Porcine intraepithelial lymphocytes undergo migration and produce an antiviral response following intestinal virus infection

Abstract

The location of intraepithelial lymphocytes (IELs) between epithelial cells provide a first line of immune defense against enteric infection. It is assumed that IELs migrate only along the basement membrane or into the lateral intercellular space (LIS) between epithelial cells. Here, we identify a unique transepithelial migration of porcine IELs as they move to the free surface of the intestinal epithelia. The major causative agent of neonatal diarrhea in piglets, porcine epidemic diarrhea virus (PEDV), increases the number of IELs entering the LIS and free surface of the intestinal epithelia, driven by chemokine CCL2 secreted from virus-infected intestinal epithelial cells. Remarkably, only virus pre-activated IELs inhibits PEDV infection and their antiviral activity depends on the further activation by virus-infected cells. Although high levels of perforin is detected in the co-culture system, the antiviral function of activated IELs is mainly mediated by IFN-γ secretion inducing robust antiviral response in virus-infected cells. Our results uncover a unique migratory behavior of porcine IELs as well as their protective role in the defense against intestinal infection.

Fig. 1. The distribution of porcine intestinal intraepithelial lymphocytes (IELs).

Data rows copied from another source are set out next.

-- ==== Sys2Proof/Laws/Memory.lean ====
section
/-! SUPPORT. Host memory: every operation keeps its canonical form, a byte reads as it was written last, and a write leaves every
other address alone (log entry 9). -/
namespace Sys2Proof.Machine

theorem Memory.wf_nil : Memory.wf [] = true := rfl

/-- The canonical form in terms of the library's order predicate. -/
theorem Memory.wf_iff (m : List Host.Cell) : Memory.wf m = true ↔ m.Pairwise (fun x y => x.1 < y.1) := by
  induction m with
  | nil => simp [Memory.wf]
  | cons x m ih =>
    cases m with
    | nil => simp [Memory.wf]
    | cons y m =>
      simp only [Memory.wf, Bool.and_eq_true, decide_eq_true_eq, ih]
      constructor
      · rintro ⟨h, p⟩
        refine List.Pairwise.cons ?_ p
        intro z hz
        rcases List.mem_cons.mp hz with rfl | hz
        · exact h
        · exact Nat.lt_trans h ((List.pairwise_cons.mp p).1 z hz)
      · intro p
        exact ⟨(List.pairwise_cons.mp p).1 y (by simp), (List.pairwise_cons.mp p).2⟩

/-- The addresses after a byte is set: those before, and its own. -/
theorem cellSet_mem {m : List Host.Cell} {a : Nat} {b : Byte} {c : Host.Cell} (h : c ∈ cellSet m a b) :
    c = (a, b) ∨ c ∈ m := by
  induction m with
  | nil => simpa [cellSet] using h
  | cons x m ih =>
    simp only [cellSet] at h
    split at h
    · rcases List.mem_cons.mp h with h | h
      · exact .inl h
      · exact .inr h
    · split at h
      · rcases List.mem_cons.mp h with h | h
        · exact .inl h
        · exact .inr (List.mem_cons_of_mem _ h)
      · rcases List.mem_cons.mp h with h | h
        · exact .inr (by simp [h])
        · rcases ih h with h | h
          · exact .inl h
          · exact .inr (List.mem_cons_of_mem _ h)

theorem cellSet_wf {m : List Host.Cell} (h : Memory.wf m = true) (a : Nat) (b : Byte) : Memory.wf (cellSet m a b) = true := by
  rw [Memory.wf_iff] at *
  induction m with
  | nil => simp [cellSet]
  | cons x m ih =>
    obtain ⟨h1, h2⟩ := List.pairwise_cons.mp h
    simp only [cellSet]
    split
    · next h3 =>
      refine List.Pairwise.cons ?_ h
      intro z hz
      rcases List.mem_cons.mp hz with rfl | hz
      · exact h3
      · exact Nat.lt_trans h3 (h1 z hz)
    · split
      · next h3 => exact List.Pairwise.cons (fun z hz => h3 ▸ h1 z hz) h2
      · next h3 h4 =>
        refine List.Pairwise.cons ?_ (ih h2)
        intro z hz
        rcases cellSet_mem hz with rfl | hz
        · show x.1 < a; omega
        · exact h1 z hz

theorem cellsSet_wf {m : List Host.Cell} (h : Memory.wf m = true) (a : Nat) (bs : List Byte) :
    Memory.wf (cellsSet m a bs) = true := by
  induction bs generalizing m a with
  | nil => exact h
  | cons b bs ih => exact ih (cellSet_wf h a b) (a + 1)

theorem applyWrites_wf {m : List Host.Cell} (h : Memory.wf m = true) (ws : List (Nat × List Byte)) :
    Memory.wf (applyWrites m ws) = true := by
  induction ws generalizing m with
  | nil => exact h
  | cons w ws ih => exact ih (cellsSet_wf h w.1 w.2)

/-- The end of a step keeps the canonical form. -/
theorem State.after_wf {s : State} (h : Memory.wf s.hostMem = true) (d : Dev) : Memory.wf (s.after d).hostMem = true :=
  applyWrites_wf h d.writes

theorem State.reset_wf : Memory.wf State.reset.hostMem = true := rfl

/-- A byte just set reads as set. -/
theorem Memory.read_cellSet_self (m : List Host.Cell) (a : Nat) (b : Byte) : Memory.read (cellSet m a b) a = some b := by
  induction m with
  | nil => simp [cellSet, Memory.read]
  | cons x m ih =>
    simp only [cellSet]
    split
    · simp [Memory.read]
    · split
      · simp [Memory.read]
      · next h => simpa [Memory.read, List.find?_cons, Ne.symm h] using ih

/-- Every other address reads as before. -/
theorem Memory.read_cellSet_ne (m : List Host.Cell) {a x : Nat} (b : Byte) (h : x ≠ a) :
    Memory.read (cellSet m a b) x = Memory.read m x := by
  induction m with
  | nil => simp [cellSet, Memory.read, Ne.symm h]
  | cons c m ih =>
    simp only [cellSet]
    split
    · simp [Memory.read, List.find?_cons, Ne.symm h]
    · split
      · next h1 => simp [Memory.read, List.find?_cons, Ne.symm h, ← h1]
      · simp only [Memory.read, List.find?_cons] at ih ⊢
        split
        · rfl
        · exact ih

/-- A step without writes leaves host memory alone. -/
theorem State.after_quiet {s : State} {d : Dev} (h : d.writes = []) : (s.after d).hostMem = s.hostMem := by
  simp [State.after, h, applyWrites]

end Sys2Proof.Machine
end

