/-- GO_COND by name. -/
theorem Dev.goConds_all_iff (d : Dev) (e : Nat) : (d.goConds e).all id = true ↔
    d.bgl.hb = some (epoch32 e) ∧ d.stopFleet = false ∧ d.ref.level ≠ 2 ∧ (d.timeValid = true ∧ d.tbs.resync = false)
      ∧ d.orcHealthy = true ∧ d.gen.tamper = false ∧ d.lifecycleOk = true ∧ d.bgl.enable = true ∧ d.chainOk e = true := by
  simp [Dev.goConds]

/-- Settles O34: a token stands for `issues`; its bitmap holds the slots whose conditions hold, and its index lies above the
mark. -/
theorem tokensNeedEveryCondition : Obligations.TokensNeedEveryCondition := by
  refine ⟨fun d e hr ht => ?conditions, fun d e hr => ⟨fun ht => ?none, fun ht => ?moved⟩⟩
  case conditions =>
    have hi := (d.sampling_token_iff e hr).mp ht
    have h := d.sampling_tokenPart e hr
    simp only [Bgl.tokenPart, hi, if_true, Prod.mk.injEq] at h
    obtain ⟨-, -, hmap, -, -⟩ := h
    obtain ⟨hb, hs, hl, ⟨htv, hre⟩, ho, hta, hlc, hen, -⟩ :=
      (d.goConds_all_iff e).mp (Bool.and_eq_true_iff.mp hi).1
    refine ⟨hb, hs, hl, htv, hre, ho, hta, hlc, hen, fun k hk => ?_⟩
    rw [hmap, BitVec.getLsbD_ofNat, Bool.and_eq_true] at hk
    have := hk.2
    rw [Dev.slotBits, testBit_bitSum] at this
    simpa using this
  case none =>
    have hi : d.issues e = false := by
      rw [← Bool.not_eq_true, ← d.sampling_token_iff e hr, ht]
      exact fun h => h rfl
    have h := d.sampling_tokenPart e hr
    simp only [Bgl.tokenPart, hi, Prod.mk.injEq] at h
    exact ⟨h.2.2.2.1, h.2.2.2.2⟩
  case moved =>
    have hi := (d.sampling_token_iff e hr).mp ht
    have h := d.sampling_tokenPart e hr
    simp only [Bgl.tokenPart, hi, if_true, Prod.mk.injEq] at h
    obtain ⟨-, -, -, hmark, hidx⟩ := h
    obtain ⟨hall, hno⟩ : (d.goConds e).all id = true ∧ d.bgl.noToken = false := by simpa [Dev.issues] using hi
    refine ⟨hmark, hidx, hall, hno, fun hgen => ?_⟩
    obtain ⟨-, -, -, -, -, -, -, -, hchain⟩ := (d.goConds_all_iff e).mp hall
    simp only [Dev.chainOk, if_pos hgen, Bool.and_eq_true, decide_eq_true_eq] at hchain
    exact hmark ▸ hchain.2

end Sys2Proof.Machine

/-! PROOFS. The radio: its commands, its events, and the checks of received frames (chapter 09). -/
namespace Sys2Proof.Machine

/-! ### Commands (R252, R255, R264, R268, R269, R273, R278, R283, R288 to R290, 14 R419) -/

/-- A HALTED write of a stopped block applies (01 R39). -/
theorem halted_stopped {stopped : Bool} {d t : Dev} (h : stopped = true) : halted stopped d t = done t [] := by
  rw [halted, if_pos h]
  split
  · next he => rw [eq_of_beq he]
  · rfl

/-- A HALTED write that changes a running block is refused (01 R39). -/
theorem halted_running {stopped : Bool} {d t : Dev} (h : stopped = false) (hne : t ≠ d) :
    halted stopped d t = refuse d .notHalted := by
  rw [halted, if_neg (by simpa using hne), if_neg (by simp [h])]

a Hematoxylin and eosin (HE) staining showing the distribution of IELs in the basal surface (white arrowheads), lateral intercellular space (LIS) (black arrowheads), or free-surface (red arrowheads) of epithelial layer in jejunum tissues (45-day-old piglets). Scale bars, 10 μm. b Representative images of the CD3-positive IELs in the basal (white arrowheads) or intraepithelial of jejunal epithelia (black arrowheads) (45-day-old piglets). Scale bars, 10 μm. c Representative images of the CD3-positive IELs located in LIS (black arrowheads) or free-surface (red arrowheads) of jejunal epithelia (45-day-old piglets). Scale bars, 10 μm. d Representative SEM image showed the luminally located IELs (blue) in jejunum tissue (45-day-old piglets). Scale bars, 5 μm. e IELs were isolated from ileal contents and stained for CD3 and PCNA protein. The scale bar represents 10 μm. f Quantitative analysis of IELs within various intestinal segments collected from pigs (n = 3) in different growth stages. The numbers of CD3-positive cells in different sites of the intestinal epithelial layer were counted in 20 random intestinal villi. The frequency of total T cells in each area (%) was presented in the bar chart. All data shown are the mean results ± SD from three independent experiments. Statistical significance was shown using one-way ANOVA. NS: no significance; *P < 0.05, **P < 0.01. The differences are indicated by different letters. Letters above the graphs indicate statistical significance in which treatments with a letter in common are not significantly different from each other.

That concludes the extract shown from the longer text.